> _Task objective_: Wherever the word "none" appears in the entries, copy the whole line.

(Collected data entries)
/-- Read what issues next at a PC (R82, R84, R99). -/
def State.readUnit (s : State) (k : Nat) (fuel : Nat) (xs : List SlotWord) (pc : W64) : State × IssueUnit :=
  match s.fetch k pc with
  | (s, .pending) => (s, .pending)
  | (s, .fatal d) => (s, .fatal d (packetOf pc))
  | (s, .packet p) =>
    if p.extractLsb' 30 2 ≠ 0#2 then (s, .badLayout)
    else
      let m := slotWordOf p pc
      match fuel with
      | 0 => (s, .ready xs (chainGroup p 2 m))
      | n + 1 => if m.isXimm then s.readUnit k n (xs ++ [m]) (nextPc pc) else (s, .ready xs (chainGroup p 2 m))

/-- The pipe of a major opcode (R102). -/
def majorPipe (major : Nat) : Pipe :=
  if major ≤ 0x02 then .ctl
  else if major ≤ 0x06 then .sca
  else if major ≤ 0x0A then .via
  else if major ≤ 0x0D then .vfp
  else if major = 0x0E then .sfu
  else if major = 0x0F then .vfp
  else if major ≤ 0x11 then .xl
  else if major ≤ 0x1A then .mem
  else if major ≤ 0x1D then .ctl
  else if major ≤ 0x1F then .mxu
  else if major = 0x20 then .ctl
  else if major ≤ 0x24 then .mem
  else if major = 0x30 ∨ major = 0x31 then .via
  else .none

/-! ## The checks before decoding (R104, steps 2 to 4) -/

/-- A chain group's slot with control that a group forbids (R92). The access processor ignores the boundary and hints (R93). -/
def SlotWord.badInGroup (m : SlotWord) (ap : Bool) : Bool :=
  m.chained && ((decide (m.v = 1) && decide (m.stallField ≠ 0)) || (!ap && (decide (m.v = 2) || m.boundary)))

/-- The DETAIL of the first failing check of a control field by itself (R86, R90). -/
def SlotWord.badControl (m : SlotWord) (ap : Bool) : Option W8 :=
  if m.v = 3 then some 0#8 else if !ap ∧ m.v = 2 ∧ m.stallField = 3 then some 1#8 else none

/-- An XIMM has control 0 and guard 0b0111 (R99). -/
def SlotWord.badXimm (m : SlotWord) : Bool := decide (m.ctl ≠ 0#6) || decide (m.guard ≠ 7#4)

/-- Two of the pipes are one. -/
def samePipe (ps : List Pipe) : Bool :=
  match ps with
  | [] => false
  | p :: rest => (decide (p ≠ .none) && rest.contains p) || samePipe rest

/-- The group breaks a rule of R92. -/
def badChain (group : List SlotWord) (ap : Bool) : Bool :=
  (group.any fun m => m.chained && (ap || decide (placeOf m.pc = 3))) ||
  samePipe (group.map fun m => majorPipe m.major) ||
  ((group.take (group.length - 1)).any fun m => decide (majorPipe m.major = .ctl)) ||
  (decide (1 < group.length) && group.any fun m => m.isXimm)

/-- The slots that a unit issues (R91). -/
def unitSlots (xs group : List SlotWord) : Nat := xs.length + group.length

> _Task response_:
  else .none
  if m.v = 3 then some 0#8 else if !ap ∧ m.v = 2 ∧ m.stallField = 3 then some 1#8 else none
  | p :: rest => (decide (p ≠ .none) && rest.contains p) || samePipe rest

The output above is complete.